Après cette mise en garde, Matthieu fait une grande affirmation : le chrétien est lumière du monde. Qu’est-ce que cela veut dire? Une première réponse considère son aspect négatif : tout comme une ville sur une haute montagne ne peut pas être cachée, ainsi le chrétien n’a pas le droit de se défiler devant sa mission. Pour faire saisir l’importance de cette mission à la quelle le chrétien ne doit pas se dérober, l’image de la ville sur une montagne est empruntée au prophète Isaïe que les Juifs de la communauté connaissaient bien, où le prophète parle des temps messianiques où le monde entier se rassemblera sur les hauteurs de Jérusalem pour recevoir la lumière de la parole de Dieu. On ne peut se dérober devant une mission si importante.

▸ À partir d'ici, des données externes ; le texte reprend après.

-- ==== Sys2Proof/Machine/QpBuild.lean ====
section
/-! DEFINITION. The bellwether and its scenarios (R161–R176): linearised model, rows, masks, equilibration and images; and the
warm start they are built around (R165, R198). -/

namespace Sys2Proof.Machine

/-! ### The previous result and its shift (R198, R210) -/

/-- The address of byte `o` of the result area (R210). -/
def State.resAddr (s : State) (o : Nat) : Nat := bankAddr (min 62 (s.f Fld.LSC_RES_BANK)) o

/-- `n` binary32 values of the result area from byte `o`, read by master `m` of the device as they stand. -/
def State.resVals (s : State) (o n : Nat) : List Nat :=
  let a := s.resAddr o
  (List.range n).map fun i => s.rdLe (a + 4 * i) 4

/-- No warm start exists for a problem of `n` variables and `m` rows (R198). -/
def State.coldFor (s : State) (n m : Nat) : Bool :=
  let hn := s.rdLe (s.resAddr 16) 2
  let hm := s.rdLe (s.resAddr 18) 2
  hn == 0 || (hn != n || (hm != m || (s.rdLe (s.resAddr (0x40 + 128 + 10)) 1 == 5)))

/-- Stage values shifted by one frame: v'_k = v_k + φ·(v_{k+1} − v_k), the last stage kept (R198); `w` values a stage. -/
def shiftStages (phi w : Nat) (v : List Nat) : List Nat :=
  v.mapIdx fun i x =>
    if i + w < v.length then (Fl.add (Fl.of x) (Fl.mul (Fl.of phi) (Fl.sub (Fl.of (v.getD (i + w) 0)) (Fl.of x)))).c else x

/-- φ = 10 ms / h (R198). -/
def phiOf (h : Nat) : Nat := fRatio 10 h

/-- A warm start: x, z and y, unscaled, and whether it is cold (R198). -/
structure Warm where
  x : List Nat
  z : List Nat
  y : List Nat
  cold : Bool

/-- The warm start for a problem of `n` variables and `m` rows in `st` stages with step `h` ms (R198). -/
def State.warm (s : State) (n m st h : Nat) : Warm :=
  if s.coldFor n m then ⟨List.replicate n 0, List.replicate m 0, List.replicate m 0, true⟩
  else
    let phi := phiOf h
    let x := s.resVals 0x6000 n
    let z := s.resVals (0x6000 + 4 * n) m
    let y := s.resVals (0x6000 + 4 * n + 4 * m) m
    ⟨shiftStages phi (n / st) x, shiftStages phi (m / st) z, shiftStages phi (m / st) y, false⟩

/-! ### The linearised model (R161–R163) -/

/-- An angle wrapped to −π to below π (R161). -/
def wrapHalf (x : Nat) : Nat :=
  if !fFin x then x else lessTurns x (Dy.fdivI (Dy.add (fDy x) (fDy piF)) (fDy twoPi))

/-- What the linearisation of a frame gives. -/
structure Lin where
  ad : List (List Nat)
  e : List (List Nat)
  bd : List (List Nat)
  cd : List Nat
  x0 : List Nat
  tc : List (List Nat)
  /-- τ_env and Dq·ν₀ of R162. -/
  tau : List Nat
  dqv : List Nat
  psi : Nat
  fin : List Nat
  h : Nat

/-- Columns of the configuration matrix of one thruster. -/
def Thr.cols (x : Thr) : List (List Nat) :=
  if x.ty = 1 then [[fOne, 0, fNegate x.y], [0, fOne, x.x]]
  else if x.ty = 2 then [[0, fOne, x.x]]
  else
    let c := fCos x.alpha
    let n := fSin x.alpha
    [[c, n, sumProd [x.x, fNegate x.y] [n, c]]]

/-- c_d of the force τ + Dq·ν₀ (R162, R163). -/
def gustCd (minv e : List (List Nat)) (tau dqv : List Nat) : List Nat :=
  matVec e ([0, 0, 0] ++ matVec minv ((List.range 3).map fun i => fAdd (tau.getD i 0) (dqv.getD i 0)))

/-- The linearised, discretised model (R162, R163) for estimate block `est`, target words `tgt`, thrust `fin0` and Δ = `dl`. -/
def TSet.lin (t : TSet) (est : List Byte) (tgt : List Nat) (fin0 : List Nat) (dl : Nat) : Lin :=
  let g4 := fun o => leAt est o 4
  let nu := [g4 36, g4 40, g4 44]
  let psi := g4 32
  let tau := [g4 56, g4 60, g4 64]
  let minv := t.minv
  let dq := (List.range 3).map fun i => fMul (t.model (18 + i)) (fAbs (nu.getD i 0))
  let dmat := matOf 3 3 fun i j =>
    if i = j then fAdd (t.model (9 + 3 * i + j)) (fMul 0x40000000 (dq.getD i 0)) else t.model (9 + 3 * i + j)
  let md := matMul minv dmat 3
  let c := fCos psi
  let n := fSin psi
  let cm : List (List Nat) := [[c, fNegate n, 0], [n, c, 0], [0, 0, fOne]]
  let a := matOf 6 6 fun i j =>
    if j < 3 then 0 else if i < 3 then ent cm i (j - 3) else fNegate (ent md (i - 3) (j - 3))
  let cols := (t.thr.map Thr.cols).flatten
  let nf := cols.length
  let tc := matOf 3 nf fun i v => ent cols v i
  let bc : List (List Nat) := List.replicate 3 (List.replicate nf 0) ++ matMul minv tc nf
  let dqv := (List.range 3).map fun i => fMul (dq.getD i 0) (nu.getD i 0)
  let g := [0, 0, 0] ++ matVec minv ((List.range 3).map fun i => fAdd (tau.getD i 0) (dqv.getD i 0))
  let h := fRatio (Int.ofNat t.h) 1000
  let hh := fMul h h
  let aa := matMul a a 6
  let half := fun x => fDiv x 0x40000000
  let ad := matOf 6 6 fun i j => fAdd (fAdd (idEnt i j) (fMul h (ent a i j))) (half (fMul hh (ent aa i j)))
  let e := matOf 6 6 fun i j => fAdd (fMul h (idEnt i j)) (half (fMul hh (ent a i j)))
  let fin := (List.range nf).map fun v => fin0.getD v 0
  let x := [fSub (g4 24) (tgt.getD 0 0), fSub (g4 28) (tgt.getD 1 0), wrapHalf (fSub psi (tgt.getD 2 0))] ++ nu
  let ax := matVec a x
  let bf := matVec bc fin
  let xd := (List.range 6).map fun i => fAdd (fAdd (ax.getD i 0) (bf.getD i 0)) (g.getD i 0)
  let hd := half (fMul dl dl)
  let ha := matVec (matOf 6 6 fun i j => fMul hd (ent a i j)) xd
  { ad := ad, e := e, bd := matMul e bc nf, cd := matVec e g, tc := tc, tau := tau, dqv := dqv, psi := psi, fin := fin, h := h
    x0 := if dl = 0 then x else (List.range 6).map fun i =>
      fAdd (fAdd (x.getD i 0) (fMul dl (xd.getD i 0))) (ha.getD i 0) }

Une deuxième réponse considère l’aspect positif : être lumière du monde implique qu’on soit visible, qu’on soit au bon endroit, et non pas dans un lieu où on ne pourra pas exercer notre mission. Matthieu utilise l’image de lampe qui fait partie des accessoires essentiels de la maison et qu’on ne mettait sûrement pas sous un meuble, mais sur un support central permettant d’éclairer toute la pièce.

Maintenant, Matthieu peut conclure en disant : brillez par vos bonnes actions, car c’est l’être même de Dieu que vous allez révéler ainsi. Bref, être sel de la terre et lumière du monde par son agir, c’est le rôle précis du chrétien, car il a reçu l’enseignement de Jésus sur les béatitudes et sur la façon de vivre avec les autres, et il ne peut se défiler devant cette mission; au contraire, il doit être le plus visible possible, car ce qui est en jeu c’est la révélation au monde de l’identité véritable de Dieu.

Voilà ce que Matthieu dit à ces membres de la communauté qui sont démotivés et désorientés. Nous aujourd’hui qui recevons la même parole, comment réagissons-nous? Personnellement, quand je regarde la terreur répandue par les djihadistes et leur gâchis, je me demande : la lumière du Sermon sur la montagne se répandra-t-elle un jour sur notre monde? Au moment où je suis porté à désespérer, je relis la chronique sur la Rue des femmes qui est pour moi cette lumière qui éclaire nos nuits; car cela me rappelle que de manière moins spectaculaire l’amour et la compassion s’infiltrent de multiples manières en ce monde; et j’y vois la trace de Dieu.

Et tout à coup je prends conscience : moi aussi je suis porteur de cette lumière par mon agir. Je n’ai pas à hésiter à être visible, car cela permettra à d’autres de croire que ce Dieu soi-disant compatissant existe vraiment, car il agit; et cela permettra de garder espoir dans l’avenir.